__WHAT TO WORK ON__.
Only one span of the listing below is wanted: the lines from the one with "rid a n) := by" through the one with "with_reducible repeat' first | assumption | apply keeps_endOp", reproduced exactly, both ends kept.

### MATERIAL SHOWN ###

theorem keeps_slotHold {m : RedMsg} {lane : ℕ} {prior s : State} (hk : Keeps prior s) : Keeps prior (State.slotHold s m lane) := by
  unfold State.slotHold
  repeat' first
    | with_reducible assumption
    | with_reducible apply keeps_log
    | with_reducible apply keeps_redDiscard
    | (with_reducible refine keeps_modUx ?_ ?_; rotate_left; (first | exact baseKeeps_refl _ | exact BaseKeeps.of_same rfl rfl rfl rfl rfl rfl))
    | with_reducible apply keeps_ite

theorem keeps_slotDown {rid : ℕ} {t : Slot} {m : RedMsg} {prior s : State} (hk : Keeps prior s) : Keeps prior (State.slotDown s rid t m) := by
  unfold State.slotDown
  repeat' first
    | with_reducible assumption
    | with_reducible exact keeps_refl _
    | with_reducible apply keeps_redDiscard
    | with_reducible apply keeps_send
    | with_reducible apply keeps_setSlots
    | (refine keeps_foldl ?_ (fun t a => ?_))
    | with_reducible apply keeps_ite

theorem keeps_slotOpen {o : QOp} {rid : ℕ} {opk : ℕ} {contributors : ℕ} {n : ℕ} {prior s : State} (hk : Keeps prior s) : Keeps prior (State.slotOpen s o rid opk contributors n) := by
  unfold State.slotOpen
  repeat' first
    | with_reducible assumption
    | with_reducible exact keeps_refl _
    | with_reducible apply keeps_endOp
    | with_reducible apply keeps_setSlots
    | (with_reducible refine keeps_modUx ?_ ?_; rotate_left; (first | exact baseKeeps_refl _ | exact BaseKeeps.of_same rfl rfl rfl rfl rfl rfl))
    | with_reducible apply keeps_slotTake
    | with_reducible apply keeps_slotHold
    | (refine keeps_foldl ?_ (fun t a => ?_))
    | with_reducible apply keeps_ite
    | split

theorem keeps_learnPort {lane : ℕ} {lsi : ℕ} {prior s : State} (hk : Keeps prior s) : Keeps prior (State.learnPort s lane lsi) := by
  unfold State.learnPort
  repeat' first
    | with_reducible assumption
    | (with_reducible refine keeps_modUx ?_ ?_; rotate_left; (first | exact baseKeeps_refl _ | exact BaseKeeps.of_same rfl rfl rfl rfl rfl rfl))
    | with_reducible apply keeps_ite

theorem keeps_setGroups {t : Tbl XGroup} {prior s : State} (hk : Keeps prior s) : Keeps prior (State.setGroups s t) := by
  unfold State.setGroups
  repeat' first
    | with_reducible assumption
    | (with_reducible refine keeps_modUx ?_ ?_; rotate_left; (first | exact baseKeeps_refl _ | exact BaseKeeps.of_same rfl rfl rfl rfl rfl rfl))

theorem keeps_groupPoints {g : XGroup} {maj : Option HistEntry} {prior s : State} (hk : Keeps prior s) : Keeps prior (State.groupPoints s g maj) := by
  unfold State.groupPoints
  repeat' first
    | with_reducible assumption
    | with_reducible exact keeps_refl _
    | with_reducible apply keeps_healthAdd
    | (refine keeps_foldl ?_ (fun t a => ?_))
    | with_reducible apply keeps_ite
    | split

theorem keeps_groupVerdict {rid : ℕ} {g : XGroup} {src : BitVec 32} {maj : Option HistEntry} {total : ℕ} {prior s : State} (hk : Keeps prior s) : Keeps prior (State.groupVerdict s rid g src maj total) := by
  unfold State.groupVerdict
  repeat' first
    | with_reducible assumption
    | with_reducible exact keeps_refl _
    | with_reducible apply keeps_send
    | with_reducible apply keeps_setGroups
    | with_reducible apply keeps_groupPoints
    | with_reducible apply keeps_endQid
    | (refine keeps_foldl ?_ (fun t a => ?_))

theorem keeps_groupCheck {rid : ℕ} {g : XGroup} {prior s : State} (hk : Keeps prior s) : Keeps prior (State.groupCheck s rid g) := by
  unfold State.groupCheck
  with_reducible repeat' first | assumption | apply keeps_setGroups | apply keeps_groupVerdict | apply keeps_sendUp | apply keeps_ite

theorem keeps_groupTake {rid : ℕ} {g : XGroup} {lane : ℕ} {step : Word} {m : XchkMsg} {prior s : State} (hk : Keeps prior s) : Keeps prior (State.groupTake s rid g lane step m) := by
  unfold State.groupTake
  with_reducible repeat' first | assumption | apply keeps_redDiscard | apply keeps_groupCheck | apply keeps_ite

theorem keeps_groupOpen {o : QOp} {rid : ℕ} {a : ℕ} {n : ℕ} {prior s : State} (hk : Keeps prior s) : Keeps prior (State.groupOpen s o rid a n) := by
  unfold State.groupOpen
  with_reducible repeat' first | assumption | apply keeps_endOp | apply keeps_groupCheck | apply keeps_ite

theorem keeps_membersChanged  {prior s : State} (hk : Keeps prior s) : Keeps prior (State.membersChanged s) := by
  unfold State.membersChanged
  repeat' first
    | with_reducible assumption
    | with_reducible exact keeps_refl _
    | with_reducible apply keeps_setNode
    | with_reducible apply keeps_nodeCheck
    | with_reducible apply keeps_groupCheck
    | (refine keeps_foldl ?_ (fun t a => ?_))
    | with_reducible apply keeps_ite

theorem keeps_setMembership {x : Subj} {code : ℕ} {prior s : State} (hk : Keeps prior s) : Keeps prior (State.setMembership s x code) := by
  unfold State.setMembership
  with_reducible repeat' first | assumption | apply keeps_setSubj | apply keeps_membersChanged | apply keeps_ite

theorem keeps_launchPay {x : ℕ} {prior s : State} (hk : Keeps prior s) : Keeps prior (State.launchPay s x) := by
  unfold State.launchPay
  with_reducible repeat' first | assumption | apply keeps_setCredit | apply keeps_modLane | apply keeps_ite

theorem keeps_launchJudge {m : LaunchMsg} {lane : ℕ} {prior s : State} (hk : Keeps prior s) : Keeps prior (State.launchJudge s m lane).1 := by
  unfold State.launchJudge
  extract_lets now lid no next diff t u
  have hno : ∀ t st, Keeps prior t → Keeps prior (no t st).1 := fun t st ht =>
    (keeps_count ht : Keeps prior (t.count .ux Reg.UX_LAUNCH_CNT_REFUSED 1))
  have ht : Keeps prior t := keeps_modUx (keeps_count hk) (baseKeeps_refl _)
  have hu : Keeps prior u := keeps_ite (keeps_setReg ht) ht
  clear_value u t no
  split
  · exact hk
  split
  · exact hk
  split
  · exact hno _ _ (keeps_log hk)
  split
  · exact hno _ _ (keeps_log hk)
  split
  · exact hno _ _ (keeps_logI hk)
  split
  · exact hno _ _ (keeps_logI hk)
  exact keeps_sendDown (keeps_foldl hu (fun x a => keeps_launchPay (keeps_refl _)))

theorem keeps_guardAdd  {prior s : State} (hk : Keeps prior s) : Keeps prior (State.guardAdd s) := by
  unfold State.guardAdd
  with_reducible repeat' first | assumption | apply keeps_put

theorem keeps_dlaunch {reports : List (ℕ × ℕ)} {prior s : State} (hk : Keeps prior s) : Keeps prior (State.dlaunch s reports) := by
  unfold State.dlaunch
  repeat' first
    | with_reducible assumption
    | (with_reducible refine keeps_modUx ?_ ?_; rotate_left; (first | exact baseKeeps_refl _ | exact BaseKeeps.of_same rfl rfl rfl rfl rfl rfl))
    | with_reducible apply keeps_put
    | with_reducible apply keeps_guardAdd
    | with_reducible apply keeps_toTwin
    | with_reducible apply keeps_sendUp
    | with_reducible apply keeps_ite

theorem keeps_hbmPut {a : ℕ} {bs : List Byte} {prior s : State} (hk : Keeps prior s) : Keeps prior (State.hbmPut s a bs) := by
  unfold State.hbmPut
  with_reducible repeat' first | assumption | apply keeps_memWrite

theorem keeps_setIndex {pos : ℕ} {i : LedgIndex} {prior s : State} (hk : Keeps prior s) : Keeps prior (State.setIndex s pos i) := by
  unfold State.setIndex
  with_reducible repeat' first | assumption | apply keeps_hbmPut

theorem keeps_ledgStore {lane : ℕ} {r : LedgerRec} {prior s : State} (hk : Keeps prior s) : Keeps prior (State.ledgStore s lane r) := by
  unfold State.ledgStore
  repeat' first
    | with_reducible assumption
    | with_reducible apply keeps_count
    | with_reducible apply keeps_hbmPut
    | with_reducible apply keeps_setIndex
    | with_reducible apply keeps_put
    | with_reducible apply keeps_log
    | (with_reducible refine keeps_modUx ?_ ?_; rotate_left; (first | exact baseKeeps_refl _ | exact BaseKeeps.of_same rfl rfl rfl rfl rfl rfl))
    | with_reducible apply keeps_ite

theorem keeps_ledgRollback {target : Word} {prior s : State} (hk : Keeps prior s) : Keeps prior (State.ledgRollback s target) := by
  unfold State.ledgRollback
  refine keeps_foldl hk (fun x a => ?_)
  extract_lets i
  exact keeps_ite (keeps_setIndex (keeps_refl _)) (keeps_refl _)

###

__SOLVED PROBLEM__.
theorem keeps_groupOpen {o : QOp} {rid : ℕ} {a : ℕ} {n : ℕ} {prior s : State} (hk : Keeps prior s) : Keeps prior (State.groupOpen s o rid a n) := by
  unfold State.groupOpen
  with_reducible repeat' first | assumption | apply keeps_endOp | apply keeps_groupCheck | apply keeps_ite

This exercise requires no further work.